First, an ANN is used to retrieve top k potential candidates. Then, a Cross-Encoder sifts through this list, pinpointing the most relevant results. This approach leverages the quick retrieval capability of ANN search and the precise relevancy evaluation of Cross-Encoders, making it ideal for large-scale datasets. For our project, we chose ms-marco-MiniLM-L-6-v2 from the plethora of pre-trained cross-encoders on Huggingface.
The addition of the Cross-Encoder reranking process significantly cuts down on irrelevant documents. While this addition does increase database retrieval latency, this is linearly correlated to the number you choose for top k (in our experience, that’s about 3s for top 5 and 6s for top 100). It’s not a huge impact however, as it is < 20% of GPT4’s response time (~35 seconds). So, in essence, we’re trading a bit of speed for a lot of accuracy.
Is the chatbot well-versed enough in our domain to effectively assist users?
This question brings us back to the initial challenge. Providing the Large Language Model (LLM) with the right context from a vector database is only part of the solution. The real task is teaching the LLM to understand and communicate in the unique vernacular of Salesloft. This is where the art of prompt engineering comes into play.
Incorporating OpenAI’s recommended prompt engineering tactics, we first asked the LLM to adopt a persona by telling our chatbot: “You are a Salesloft’s UX and Product assistant, your role involves analyzing feedback provided by Salesloft’s customers.”
We then used bullet points to list out definitions of our six different product surfaces, including the names, functionality, and key features, followed by clear instructions such as “you need to differentiate which surface each feedback is likely to belong to”, “do not fabricate information that is not present in the context”, and “put more focus on the information that has more context support.”
Think of this process as onboarding and mentoring a new hire at Salesloft. This method has significantly uplifted the quality of responses, tailoring them to address the queries that our users truly care about.
The Feedback
Empowering users is just as crucial as the technical implementations for a chatbot to truly excel. It all begins with how users phrase their queries. Even the most sophisticated technical setup can only do so much if the user queries are suboptimal. Over the past year, our team partnered closely with our product partners to help them hone their skills in crafting effective prompts and learn the nuances of interacting. These skills are now being transferred to our product feedback chatbot.

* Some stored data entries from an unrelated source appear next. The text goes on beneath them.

@[simp] theorem State.setLines_pending (s : State) (x : LineUnit) : (s.setLines x).pending = s.pending := rfl
@[simp] theorem State.setLines_identity (s : State) (x : LineUnit) : (s.setLines x).identity = s.identity := rfl
@[simp] theorem State.setLines_bypass (s : State) (x : LineUnit) : (s.setLines x).bypass = s.bypass := rfl
@[simp] theorem State.setLines_ports (s : State) (x : LineUnit) : (s.setLines x).ports = s.ports := rfl
@[simp] theorem State.setLines_relay (s : State) (x : LineUnit) : (s.setLines x).relay = s.relay := rfl
@[simp] theorem State.setLines_consist (s : State) (x : LineUnit) : (s.setLines x).consist = s.consist := rfl
@[simp] theorem State.setLines_door (s : State) (x : LineUnit) : (s.setLines x).door = s.door := rfl
@[simp] theorem State.setLines_heat (s : State) (x : LineUnit) : (s.setLines x).heat = s.heat := rfl
@[simp] theorem State.setLines_lines (s : State) (x : LineUnit) : (s.setLines x).lines = x := rfl
@[simp] theorem State.setLines_timers (s : State) (x : LineUnit) : (s.setLines x).timers = s.timers := rfl
@[simp] theorem State.setLines_faults (s : State) (x : LineUnit) : (s.setLines x).faults = s.faults := rfl
@[simp] theorem State.setLines_mgmt (s : State) (x : LineUnit) : (s.setLines x).mgmt = s.mgmt := rfl

@[simp] theorem State.setTimers_pending (s : State) (x : TimerUnit) : (s.setTimers x).pending = s.pending := rfl
@[simp] theorem State.setTimers_identity (s : State) (x : TimerUnit) : (s.setTimers x).identity = s.identity := rfl
@[simp] theorem State.setTimers_bypass (s : State) (x : TimerUnit) : (s.setTimers x).bypass = s.bypass := rfl
@[simp] theorem State.setTimers_ports (s : State) (x : TimerUnit) : (s.setTimers x).ports = s.ports := rfl
@[simp] theorem State.setTimers_relay (s : State) (x : TimerUnit) : (s.setTimers x).relay = s.relay := rfl
@[simp] theorem State.setTimers_consist (s : State) (x : TimerUnit) : (s.setTimers x).consist = s.consist := rfl
@[simp] theorem State.setTimers_door (s : State) (x : TimerUnit) : (s.setTimers x).door = s.door := rfl
@[simp] theorem State.setTimers_heat (s : State) (x : TimerUnit) : (s.setTimers x).heat = s.heat := rfl
@[simp] theorem State.setTimers_lines (s : State) (x : TimerUnit) : (s.setTimers x).lines = s.lines := rfl
@[simp] theorem State.setTimers_timers (s : State) (x : TimerUnit) : (s.setTimers x).timers = x := rfl
@[simp] theorem State.setTimers_faults (s : State) (x : TimerUnit) : (s.setTimers x).faults = s.faults := rfl
@[simp] theorem State.setTimers_mgmt (s : State) (x : TimerUnit) : (s.setTimers x).mgmt = s.mgmt := rfl

@[simp] theorem State.setFaults_pending (s : State) (x : FaultTable) : (s.setFaults x).pending = s.pending := rfl
@[simp] theorem State.setFaults_identity (s : State) (x : FaultTable) : (s.setFaults x).identity = s.identity := rfl
@[simp] theorem State.setFaults_bypass (s : State) (x : FaultTable) : (s.setFaults x).bypass = s.bypass := rfl
@[simp] theorem State.setFaults_ports (s : State) (x : FaultTable) : (s.setFaults x).ports = s.ports := rfl
@[simp] theorem State.setFaults_relay (s : State) (x : FaultTable) : (s.setFaults x).relay = s.relay := rfl
@[simp] theorem State.setFaults_consist (s : State) (x : FaultTable) : (s.setFaults x).consist = s.consist := rfl
@[simp] theorem State.setFaults_door (s : State) (x : FaultTable) : (s.setFaults x).door = s.door := rfl
@[simp] theorem State.setFaults_heat (s : State) (x : FaultTable) : (s.setFaults x).heat = s.heat := rfl
@[simp] theorem State.setFaults_lines (s : State) (x : FaultTable) : (s.setFaults x).lines = s.lines := rfl
@[simp] theorem State.setFaults_timers (s : State) (x : FaultTable) : (s.setFaults x).timers = s.timers := rfl
@[simp] theorem State.setFaults_faults (s : State) (x : FaultTable) : (s.setFaults x).faults = x := rfl
@[simp] theorem State.setFaults_mgmt (s : State) (x : FaultTable) : (s.setFaults x).mgmt = s.mgmt := rfl
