-- ==== Sys2Proof/Laws/Link.lean ====
section
/-! SUPPORT. The segment controllers' operations: what each can do, and what it leaves unchanged. -/

namespace Sys2Proof.Machine

open Sys2Proof

@[simp] theorem takeDown_pending (p : Port) (s : State) : (takeDown p s).pending = s.pending := by
  simp [takeDown]
@[simp] theorem takeDown_identity (p : Port) (s : State) : (takeDown p s).identity = s.identity := by
  simp [takeDown]
@[simp] theorem takeDown_bypass (p : Port) (s : State) : (takeDown p s).bypass = s.bypass := by
  simp [takeDown]
@[simp] theorem takeDown_relay (p : Port) (s : State) : (takeDown p s).relay = s.relay := by
  simp [takeDown]
@[simp] theorem takeDown_consist (p : Port) (s : State) : (takeDown p s).consist = s.consist := by
  simp [takeDown]
@[simp] theorem takeDown_door (p : Port) (s : State) : (takeDown p s).door = s.door := by
  simp [takeDown]
@[simp] theorem takeDown_heat (p : Port) (s : State) : (takeDown p s).heat = s.heat := by
  simp [takeDown]
@[simp] theorem takeDown_lines (p : Port) (s : State) : (takeDown p s).lines = s.lines := by
  simp [takeDown]
@[simp] theorem takeDown_faults (p : Port) (s : State) : (takeDown p s).faults = s.faults := by
  simp [takeDown]
@[simp] theorem takeDown_mgmt (p : Port) (s : State) : (takeDown p s).mgmt = s.mgmt := by
  simp [takeDown]

@[simp] theorem becomeUp_pending (p : Port) (s : State) : (becomeUp p s).pending = s.pending := by
  simp [becomeUp]
@[simp] theorem becomeUp_identity (p : Port) (s : State) : (becomeUp p s).identity = s.identity := by
  simp [becomeUp]
@[simp] theorem becomeUp_bypass (p : Port) (s : State) : (becomeUp p s).bypass = s.bypass := by
  simp [becomeUp]
@[simp] theorem becomeUp_lines (p : Port) (s : State) : (becomeUp p s).lines = s.lines := by
  simp [becomeUp]
@[simp] theorem becomeUp_mgmt (p : Port) (s : State) : (becomeUp p s).mgmt = s.mgmt := by
  simp [becomeUp]

@[simp] theorem validItem_pending (p : Port) (s : State) : (validItem p s).pending = s.pending := by
  simp only [validItem]; (repeat' split) <;> simp
@[simp] theorem validItem_identity (p : Port) (s : State) : (validItem p s).identity = s.identity := by
  simp only [validItem]; (repeat' split) <;> simp
@[simp] theorem validItem_bypass (p : Port) (s : State) : (validItem p s).bypass = s.bypass := by
  simp only [validItem]; (repeat' split) <;> simp
@[simp] theorem validItem_lines (p : Port) (s : State) : (validItem p s).lines = s.lines := by
  simp only [validItem]; (repeat' split) <;> simp
@[simp] theorem validItem_mgmt (p : Port) (s : State) : (validItem p s).mgmt = s.mgmt := by
  simp only [validItem]; (repeat' split) <;> simp

@[simp] theorem enterFaulted_pending (p : Port) (s : State) : (enterFaulted p s).pending = s.pending := by
  simp [enterFaulted]
@[simp] theorem enterFaulted_identity (p : Port) (s : State) : (enterFaulted p s).identity = s.identity := by
  simp [enterFaulted]
@[simp] theorem enterFaulted_bypass (p : Port) (s : State) : (enterFaulted p s).bypass = s.bypass := by
  simp [enterFaulted]
@[simp] theorem enterFaulted_lines (p : Port) (s : State) : (enterFaulted p s).lines = s.lines := by
  simp [enterFaulted]

@[simp] theorem invalidItem_pending (p : Port) (s : State) : (invalidItem p s).pending = s.pending := by
  simp only [invalidItem]; (repeat' split) <;> simp
@[simp] theorem invalidItem_identity (p : Port) (s : State) : (invalidItem p s).identity = s.identity := by
  simp only [invalidItem]; (repeat' split) <;> simp
@[simp] theorem invalidItem_bypass (p : Port) (s : State) : (invalidItem p s).bypass = s.bypass := by
  simp only [invalidItem]; (repeat' split) <;> simp
@[simp] theorem invalidItem_lines (p : Port) (s : State) : (invalidItem p s).lines = s.lines := by
  simp only [invalidItem]; (repeat' split) <;> simp

@[simp] theorem silenceUp_pending (p : Port) (s : State) : (silenceUp p s).pending = s.pending := by
  simp [silenceUp]
@[simp] theorem silenceUp_identity (p : Port) (s : State) : (silenceUp p s).identity = s.identity := by
  simp [silenceUp]
@[simp] theorem silenceUp_bypass (p : Port) (s : State) : (silenceUp p s).bypass = s.bypass := by
  simp [silenceUp]
@[simp] theorem silenceUp_lines (p : Port) (s : State) : (silenceUp p s).lines = s.lines := by
  simp [silenceUp]

@[simp] theorem setRx_pending (p : Port) (x : RxCondition) (s : State) : (setRx p x s).pending = s.pending := by
  simp [setRx]
@[simp] theorem setRx_identity (p : Port) (x : RxCondition) (s : State) : (setRx p x s).identity = s.identity := by
  simp [setRx]
@[simp] theorem setRx_bypass (p : Port) (x : RxCondition) (s : State) : (setRx p x s).bypass = s.bypass := by
  simp [setRx]
@[simp] theorem setRx_relay (p : Port) (x : RxCondition) (s : State) : (setRx p x s).relay = s.relay := by
  simp [setRx]
@[simp] theorem setRx_consist (p : Port) (x : RxCondition) (s : State) : (setRx p x s).consist = s.consist := by
  simp [setRx]
@[simp] theorem setRx_door (p : Port) (x : RxCondition) (s : State) : (setRx p x s).door = s.door := by
  simp [setRx]
@[simp] theorem setRx_heat (p : Port) (x : RxCondition) (s : State) : (setRx p x s).heat = s.heat := by
  simp [setRx]
@[simp] theorem setRx_lines (p : Port) (x : RxCondition) (s : State) : (setRx p x s).lines = s.lines := by
  simp [setRx]
@[simp] theorem setRx_timers (p : Port) (x : RxCondition) (s : State) : (setRx p x s).timers = s.timers := by
  simp [setRx]
@[simp] theorem setRx_faults (p : Port) (x : RxCondition) (s : State) : (setRx p x s).faults = s.faults := by
  simp [setRx]
@[simp] theorem setRx_mgmt (p : Port) (x : RxCondition) (s : State) : (setRx p x s).mgmt = s.mgmt := by
  simp [setRx]

/-- R4, R15: a step of the timebase changes nothing of a port, or finds that a receiving port has taken START or bits:
T1 is full, and the port is in a frame if its frame has not ended. -/
theorem midFrame_cases (p : Port) (r : Reception) (s : State) :
    midFrame p r s = s
    ∨ (s.receives p = true ∧ r = .ended ∧ midFrame p r s = keepAlive p s)
    ∨ ∃ x, (r = .underWay ∧ x = .inFrame ∨ r = .bitsOver ∧ x = .bitsOver) ∧ s.receives p = true
      ∧ (s.port p).rx.open = true ∧ midFrame p r s = keepAlive p (s.setPort p { s.port p with rx := x }) := by
  cases r <;> simp only [midFrame, hearAtStep] <;> (repeat' split) <;> simp_all

@[simp] theorem midFrame_pending (p : Port) (r : Reception) (s : State) : (midFrame p r s).pending = s.pending := by
  rcases midFrame_cases p r s with h | ⟨-, -, h⟩ | ⟨x, -, -, -, h⟩ <;> simp [h]
@[simp] theorem midFrame_identity (p : Port) (r : Reception) (s : State) : (midFrame p r s).identity = s.identity := by
  rcases midFrame_cases p r s with h | ⟨-, -, h⟩ | ⟨x, -, -, -, h⟩ <;> simp [h]
@[simp] theorem midFrame_bypass (p : Port) (r : Reception) (s : State) : (midFrame p r s).bypass = s.bypass := by
  rcases midFrame_cases p r s with h | ⟨-, -, h⟩ | ⟨x, -, -, -, h⟩ <;> simp [h]
@[simp] theorem midFrame_relay (p : Port) (r : Reception) (s : State) : (midFrame p r s).relay = s.relay := by
  rcases midFrame_cases p r s with h | ⟨-, -, h⟩ | ⟨x, -, -, -, h⟩ <;> simp [h]
@[simp] theorem midFrame_consist (p : Port) (r : Reception) (s : State) : (midFrame p r s).consist = s.consist := by
  rcases midFrame_cases p r s with h | ⟨-, -, h⟩ | ⟨x, -, -, -, h⟩ <;> simp [h]
@[simp] theorem midFrame_door (p : Port) (r : Reception) (s : State) : (midFrame p r s).door = s.door := by
  rcases midFrame_cases p r s with h | ⟨-, -, h⟩ | ⟨x, -, -, -, h⟩ <;> simp [h]
@[simp] theorem midFrame_heat (p : Port) (r : Reception) (s : State) : (midFrame p r s).heat = s.heat := by
  rcases midFrame_cases p r s with h | ⟨-, -, h⟩ | ⟨x, -, -, -, h⟩ <;> simp [h]
@[simp] theorem midFrame_lines (p : Port) (r : Reception) (s : State) : (midFrame p r s).lines = s.lines := by
  rcases midFrame_cases p r s with h | ⟨-, -, h⟩ | ⟨x, -, -, -, h⟩ <;> simp [h]
@[simp] theorem midFrame_faults (p : Port) (r : Reception) (s : State) : (midFrame p r s).faults = s.faults := by
  rcases midFrame_cases p r s with h | ⟨-, -, h⟩ | ⟨x, -, -, -, h⟩ <;> simp [h]
@[simp] theorem midFrame_mgmt (p : Port) (r : Reception) (s : State) : (midFrame p r s).mgmt = s.mgmt := by
  rcases midFrame_cases p r s with h | ⟨-, -, h⟩ | ⟨x, -, -, -, h⟩ <;> simp [h]
@[simp] theorem receiveAtStep_pending (now : Instant) (s : State) : (receiveAtStep now s).pending = s.pending := by
  simp [receiveAtStep]
@[simp] theorem receiveAtStep_identity (now : Instant) (s : State) : (receiveAtStep now s).identity = s.identity := by
  simp [receiveAtStep]
@[simp] theorem receiveAtStep_bypass (now : Instant) (s : State) : (receiveAtStep now s).bypass = s.bypass := by
  simp [receiveAtStep]
@[simp] theorem receiveAtStep_relay (now : Instant) (s : State) : (receiveAtStep now s).relay = s.relay := by
  simp [receiveAtStep]
@[simp] theorem receiveAtStep_consist (now : Instant) (s : State) : (receiveAtStep now s).consist = s.consist := by
  simp [receiveAtStep]
@[simp] theorem receiveAtStep_door (now : Instant) (s : State) : (receiveAtStep now s).door = s.door := by
  simp [receiveAtStep]
@[simp] theorem receiveAtStep_heat (now : Instant) (s : State) : (receiveAtStep now s).heat = s.heat := by
  simp [receiveAtStep]
@[simp] theorem receiveAtStep_lines (now : Instant) (s : State) : (receiveAtStep now s).lines = s.lines := by
  simp [receiveAtStep]
@[simp] theorem receiveAtStep_faults (now : Instant) (s : State) : (receiveAtStep now s).faults = s.faults := by
  simp [receiveAtStep]
@[simp] theorem receiveAtStep_mgmt (now : Instant) (s : State) : (receiveAtStep now s).mgmt = s.mgmt := by
  simp [receiveAtStep]
/-- R15: a frame being received changes no link state. -/
@[simp] theorem midFrame_isUp (p q : Port) (r : Reception) (s : State) : (midFrame p r s).isUp q = s.isUp q := by
  rcases midFrame_cases p r s with h | ⟨-, -, h⟩ | ⟨x, -, -, -, h⟩
  · rw [h]
  · rw [h, State.isUp, State.port, keepAlive_ports]; rfl
  · rw [h, State.isUp, State.port, keepAlive_ports]; cases p <;> cases q <;> rfl
@[simp] theorem receiveAtStep_isUp (now : Instant) (q : Port) (s : State) : (receiveAtStep now s).isUp q = s.isUp q := by
  simp [receiveAtStep]

@[simp] theorem scoreFrame_pending (p : Port) (s : State) : (scoreFrame p s).pending = s.pending := by
  simp [scoreFrame]
@[simp] theorem scoreFrame_identity (p : Port) (s : State) : (scoreFrame p s).identity = s.identity := by
  simp [scoreFrame]
@[simp] theorem scoreFrame_bypass (p : Port) (s : State) : (scoreFrame p s).bypass = s.bypass := by
  simp [scoreFrame]
@[simp] theorem scoreFrame_relay (p : Port) (s : State) : (scoreFrame p s).relay = s.relay := by
  simp [scoreFrame]
@[simp] theorem scoreFrame_consist (p : Port) (s : State) : (scoreFrame p s).consist = s.consist := by
  simp [scoreFrame]
@[simp] theorem scoreFrame_door (p : Port) (s : State) : (scoreFrame p s).door = s.door := by
  simp [scoreFrame]
@[simp] theorem scoreFrame_heat (p : Port) (s : State) : (scoreFrame p s).heat = s.heat := by
  simp [scoreFrame]
@[simp] theorem scoreFrame_lines (p : Port) (s : State) : (scoreFrame p s).lines = s.lines := by
  simp [scoreFrame]
@[simp] theorem scoreFrame_timers (p : Port) (s : State) : (scoreFrame p s).timers = s.timers := by
  simp [scoreFrame]
@[simp] theorem scoreFrame_faults (p : Port) (s : State) : (scoreFrame p s).faults = s.faults := by
  simp [scoreFrame]
@[simp] theorem scoreFrame_mgmt (p : Port) (s : State) : (scoreFrame p s).mgmt = s.mgmt := by
  simp [scoreFrame]

@[simp] theorem dropHead_pending (p : Port) (l : Level) (s : State) : (dropHead p l s).pending = s.pending := by
  simp [dropHead]
@[simp] theorem dropHead_identity (p : Port) (l : Level) (s : State) : (dropHead p l s).identity = s.identity := by
  simp [dropHead]
@[simp] theorem dropHead_bypass (p : Port) (l : Level) (s : State) : (dropHead p l s).bypass = s.bypass := by
  simp [dropHead]
@[simp] theorem dropHead_ports (p : Port) (l : Level) (s : State) : (dropHead p l s).ports = s.ports := by
  simp [dropHead]
@[simp] theorem dropHead_consist (p : Port) (l : Level) (s : State) : (dropHead p l s).consist = s.consist := by
  simp [dropHead]
@[simp] theorem dropHead_door (p : Port) (l : Level) (s : State) : (dropHead p l s).door = s.door := by
  simp [dropHead]
@[simp] theorem dropHead_heat (p : Port) (l : Level) (s : State) : (dropHead p l s).heat = s.heat := by
  simp [dropHead]
@[simp] theorem dropHead_lines (p : Port) (l : Level) (s : State) : (dropHead p l s).lines = s.lines := by
  simp [dropHead]
@[simp] theorem dropHead_timers (p : Port) (l : Level) (s : State) : (dropHead p l s).timers = s.timers := by
  simp [dropHead]
@[simp] theorem dropHead_faults (p : Port) (l : Level) (s : State) : (dropHead p l s).faults = s.faults := by
  simp [dropHead]
@[simp] theorem dropHead_mgmt (p : Port) (l : Level) (s : State) : (dropHead p l s).mgmt = s.mgmt := by
  simp [dropHead]

@[simp] theorem recordBadKind_pending (p : Port) (w : FrameFailure) (s : State) : (recordBadKind p w s).pending = s.pending := by
  simp only [recordBadKind]; split <;> simp
@[simp] theorem recordBadKind_identity (p : Port) (w : FrameFailure) (s : State) : (recordBadKind p w s).identity = s.identity := by
  simp only [recordBadKind]; split <;> simp
@[simp] theorem recordBadKind_bypass (p : Port) (w : FrameFailure) (s : State) : (recordBadKind p w s).bypass = s.bypass := by
  simp only [recordBadKind]; split <;> simp
@[simp] theorem recordBadKind_ports (p : Port) (w : FrameFailure) (s : State) : (recordBadKind p w s).ports = s.ports := by
  simp only [recordBadKind]; split <;> simp
@[simp] theorem recordBadKind_relay (p : Port) (w : FrameFailure) (s : State) : (recordBadKind p w s).relay = s.relay := by
  simp only [recordBadKind]; split <;> simp
@[simp] theorem recordBadKind_consist (p : Port) (w : FrameFailure) (s : State) : (recordBadKind p w s).consist = s.consist := by
  simp only [recordBadKind]; split <;> simp
@[simp] theorem recordBadKind_door (p : Port) (w : FrameFailure) (s : State) : (recordBadKind p w s).door = s.door := by
  simp only [recordBadKind]; split <;> simp
@[simp] theorem recordBadKind_heat (p : Port) (w : FrameFailure) (s : State) : (recordBadKind p w s).heat = s.heat := by
  simp only [recordBadKind]; split <;> simp
@[simp] theorem recordBadKind_lines (p : Port) (w : FrameFailure) (s : State) : (recordBadKind p w s).lines = s.lines := by
  simp only [recordBadKind]; split <;> simp
@[simp] theorem recordBadKind_timers (p : Port) (w : FrameFailure) (s : State) : (recordBadKind p w s).timers = s.timers := by
  simp only [recordBadKind]; split <;> simp
@[simp] theorem recordBadKind_mgmt (p : Port) (w : FrameFailure) (s : State) : (recordBadKind p w s).mgmt = s.mgmt := by
  simp only [recordBadKind]; split <;> simp

end Sys2Proof.Machine
end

Moreover, we’ve incorporated source documents displayed in the UI. This not only aids in fact-checking but also helps users understand what works and what doesn’t. In the near future, we hope to refine and scale up the chatbot applications that can better serve a broader customer base, thus, we took a step further and implemented event logging for our chatbot. The logging data will help us to study how users interact with the chatbot.
The feedback from our product partners has been phenomenal. They’ve found a lot of value in this tool and really appreciate that they’re able to dig into the source documents from the summarized answer.
The Wrap-Up
In summary, our experience has vividly illustrated that despite its challenges, Retrieval Augmented Generation (RAG) as an emerging architecture harbors immense potential in real-world business scenarios. We foresee a significant surge in the adoption of this technology, both in the near future and beyond. In this ever-evolving landscape, the ability to deftly navigate and leverage proprietary data will set apart trailblazing RAG applications from the rest, paving the way for innovative and impactful solutions in the business world.